Both Idaho representatives, Raul Labrador and Mike Simpson, voted in favor of the Republican bill.

Writing about the raw ammunition this gives Democrats, the liberal site Daily Kos cobbled a quick generic attack ad: “Rep. X voted for tax cuts for millionaires and billionaires while gutting health care for everyone else. Twenty-four million people thrown off Medicaid. Protections for people with pre-existing conditions destroyed. A bill so bad, Republicans wouldn’t even let Americans see it before they voted.”

Actually, the 24 million refers to to the total number who would lose insurance, Medicaid or otherwise, based on earlier versions of the legislation. (Disclosure: I may be one of the 24 or so million.) But that number may rise when the Congressional Budget Office and other organizations have time to carefully review the bill. Not in a very long time has a chamber of Congress voted for such a large bill without any solid research on what its cost or effects will be, and even without any hearings. It was jammed together in rapid-fire closed-door meetings, and even most House members were left in the dark on specifics.

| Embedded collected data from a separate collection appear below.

-- ==== Sys2Proof/Machine/Profile.lean ====
section
/-! DEFINITION. The field-network profiles: their RECIPE_IDs, the ports and units they take, and their limits (spec/05, R248 to
R252). -/

namespace Sys2Proof.Machine
open Sys2Proof

/-- The profiles of Table 5.1. -/
inductive Profile where
  | profinetRt
  | profinetIrt
  | etherCat
  | eipAdapter
  | eipScanner
  | modbusTcp
  | modbusRtu
  | profibus
  | canOpen
  | j1939
  | nmea2000
  | iec450
  | iec61162
  | hartIp
  | dtt
  deriving DecidableEq, Repr

/-- The profile of a RECIPE_ID (R248, Table 5.1). -/
def profileOf (id : Nat) : Option Profile :=
  match id with
  | 0x0101 => some .profinetRt
  | 0x0102 => some .profinetIrt
  | 0x0103 => some .etherCat
  | 0x0104 => some .eipAdapter
  | 0x0105 => some .eipScanner
  | 0x0106 => some .modbusTcp
  | 0x0107 => some .modbusRtu
  | 0x0108 => some .profibus
  | 0x0109 => some .canOpen
  | 0x010A => some .j1939
  | 0x010B => some .nmea2000
  | 0x010C => some .iec450
  | 0x010D => some .iec61162
  | 0x010E => some .hartIp
  | 0x0110 => some .dtt
  | _ => none

/-! ### Ports and units (R250, Table 5.1) -/

/-- The profile passes frames through an inline pair. -/
def Profile.inlinePair (x : Profile) : Bool := x == .profinetIrt || x == .etherCat

/-- A profile of Ethernet ports without an inline pair. -/
def Profile.ethernet (x : Profile) : Bool :=
  x == .profinetRt || x == .eipAdapter || x == .eipScanner || x == .modbusTcp || x == .iec450 || x == .hartIp

/-- Hook engines per serial line, and the most lines of one engine; 0 where the profile has no line. -/
def Profile.hooksPerLine : Profile → Nat
  | .modbusRtu => 1
  | .profibus => 2
  | .iec61162 => 1
  | _ => 0
def Profile.maxLines : Profile → Nat
  | .modbusRtu => 4
  | .profibus => 1
  | .iec61162 => 8
  | _ => 0

/-- The most CX channels of one engine. -/
def Profile.maxChannels : Profile → Nat
  | .canOpen => 4
  | .j1939 => 4
  | .nmea2000 => 2
  | .dtt => 1
  | _ => 0

/-- The scratchpad of a profile in KiB, with its lines and channels. -/
def Profile.scratchKib (x : Profile) (lines channels : Nat) : Nat :=
  match x with
  | .profinetRt => 96
  | .profinetIrt => 96
  | .etherCat => 64
  | .eipAdapter => 96
  | .eipScanner => 128
  | .modbusTcp => 64
  | .modbusRtu => 16 * lines
  | .profibus => 16
  | .canOpen => 32 * channels
  | .j1939 => 32 * channels
  | .nmea2000 => 64 * channels
  | .iec450 => 64
  | .iec61162 => 4 * lines
  | .hartIp => 128
  | .dtt => 32 * channels

/-- How many of the low n bits of a number are 1. -/
def bitCount (n v : Nat) : Nat := (List.range n).foldl (fun c k => c + b2n (bitAt v k)) 0

/-- The inline pair of engine i is on two ports among SP0 to SP3 and SP8, both at 100 Mbit/s. -/
def State.profilePair (s : State) (i : Nat) : Bool :=
  s.flag (A.NE_INL_CTRL i) F.NE_INL_CTRL.EN &&
  [s.inlPort i 0, s.inlPort i 1].all fun p => (p ≤ 3 || p == 8) && s.portMbps (unitHalf i 12) p == 100

/-- Ports, lines, Hook engines, channels and scratchpad of a configuration of engine i fit Table 5.1. -/
def State.profileFits (s : State) (i : Nat) (x : Profile) (c : ProfileCfg) : Bool :=
  let hooks := bitCount 8 (s.fld (A.NE_BIND i) F.NE_BIND.HK)
  let chans := bitCount 4 (s.fld (A.NE_BIND i) F.NE_BIND.CX)
  (if x.inlinePair then s.profilePair i else !s.flag (A.NE_INL_CTRL i) F.NE_INL_CTRL.EN) &&
  (if x.ethernet then
     c.ports.all fun p => p ≤ 8 && (x != .profinetRt || (4 ≤ p && p ≤ 7) || s.portMbps (unitHalf i 12) p == 100)
   else c.ports.isEmpty) &&
  decide (c.lines ≤ x.maxLines) && (x.maxLines == 0 || c.lines != 0) &&
  (if x == .etherCat then decide (hooks ≤ 2) else hooks == x.hooksPerLine * c.lines) &&
  decide (chans ≤ x.maxChannels) && (x.maxChannels == 0 || chans != 0) &&
  decide (c.scratch ≤ 1024 * x.scratchKib c.lines chans)

/-! ### Limits (R251, Table 5.2) -/

/-- The range and step of each cycle or rate: times in ns, rates per second. -/
def Profile.rateLimits : Profile → List (Nat × Nat × Nat)
  | .profinetRt => [(1000000, 1000000, 1), (1, 512, 1)]
  | .profinetIrt => [(250000, 4000000, 250000)]
  | .etherCat => [(100000, 100000000, 1)]
  | .eipAdapter => [(2000000, 10000000000, 1)]
  | .eipScanner => [(2000000, 10000000000, 1)]
  | .modbusTcp => [(5000000, 60000000000, 1)]
  | .modbusRtu => [(1200, 115200, 1)]
  | .profibus => [(9600, 12000000, 1)]
  | .canOpen => [(10000, 1000000, 1)]
  | .j1939 => [(250000, 500000, 250000)]
  | .nmea2000 => [(250000, 250000, 1)]
  | .iec450 => [(0, 1000, 1)]
  | .iec61162 => [(4800, 38400, 33600)]
  | .hartIp => [(10000000, 60000000000, 1)]
  | .dtt => [(250000, 64000000, 1)]

/-- The range of each number of nodes and data, in the order of the table. -/
def Profile.amountLimits : Profile → List (Nat × Nat)
  | .profinetRt => [(0, 2), (0, 64), (0, 1440), (0, 1440)]
  | .profinetIrt => [(0, 1), (0, 64), (0, 1440), (0, 1440)]
  | .etherCat => [(0, 8), (0, 8), (0, 1024), (0, 1024)]
  | .eipAdapter => [(0, 16), (0, 504)]
  | .eipScanner => [(0, 64), (0, 128)]
  | .modbusTcp => [(0, 16), (0, 128), (0, 32)]
  | .modbusRtu => [(1, 247)]
  | .profibus => [(0, 244), (0, 244)]
  | .canOpen => [(1, 127), (0, 64), (0, 64)]
  | .j1939 => [(0, 253), (0, 1785)]
  | .nmea2000 => [(0, 252), (0, 223), (0, 256)]
  | .iec450 => [(0, 32)]
  | .iec61162 => [(0, 82), (0, 64)]
  | .hartIp => [(0, 128)]
  | .dtt => [(0, 63)]

/-- Values that a configuration names lie in their ranges, one for each of the table's. -/
def ratesFit (vs : List Nat) (rs : List (Nat × Nat × Nat)) : Bool :=
  vs.length == rs.length && (vs.zip rs).all fun (v, lo, hi, step) => decide (lo ≤ v ∧ v ≤ hi) && (v - lo) % step == 0
def amountsFit (vs : List Nat) (rs : List (Nat × Nat)) : Bool :=
  vs.length == rs.length && (vs.zip rs).all fun (v, lo, hi) => decide (lo ≤ v ∧ v ≤ hi)

/-- A profile block for the Recipe of engine i lies within Tables 5.1 and 5.2 (R252); a RECIPE_ID that Table 5.1 does not list is
no profile. -/
def State.profileOk (s : State) (i : Nat) (block : List Byte) : Bool :=
  match profileOf (s.fld (A.NE_RECIPE i) F.NE_RECIPE.RECIPE_ID) with
  | none => false
  | some x =>
    let c := Config.profileBlock (s.rdn (A.NE_RECIPE i)) block
    s.profileFits i x c && ratesFit c.rates x.rateLimits && amountsFit c.amounts x.amountLimits && !c.extra

end Sys2Proof.Machine
end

The followup to 20 million people losing health insurance as a result of this legislation, recent academic studies estimated, is that somewhere between 24,000 and 44,000 Americans would die annually as a result. (A side rhetorical question: When Al-Qaeda attacked us in 2001 and killed more than 3,000 Americans, we accurately labeled them terrorists; if members of Congress vote to pass a bill they have been told will cost more than 20,000 Americans their lives, every year, what should we call them? We may get that debate in the months ahead.) It also may weaken health insurance provided by employers, so if you’re insured through your job, don’t think you have no skin in this.

The effect in Idaho would be large. The new bill may destroy many state health insurance exchanges, which more than 100,000 Idahoans rely on for health care. As a starter.

True, the bill as written is unlikely to get far in the Senate. But House members, even if they were acting with that in mind, voted on the bill as written. It’s on their records, and they’re stuck with it.

But surely that doesn’t have anything to do with Idaho? Idaho is, as they say, ruby red. Labrador and Simpson win in landslides every other years. Does it matter what they do?

Don’t be so certain: People could be hurt, frightened, or both, by what may come next. Politics evolves, even in Idaho. The Senate will not act on it swiftly. (Actual hearings are likely there.) The legislation, at least some of the Senate options, will likely not wear well as people figure out their increased risk.

Don’t be surprised if the unruly town hall Labrador held a couple of weeks ago becomes a portent of larger things to come.

Now, a followup note on last week’s column about Raul Labrador’s political future.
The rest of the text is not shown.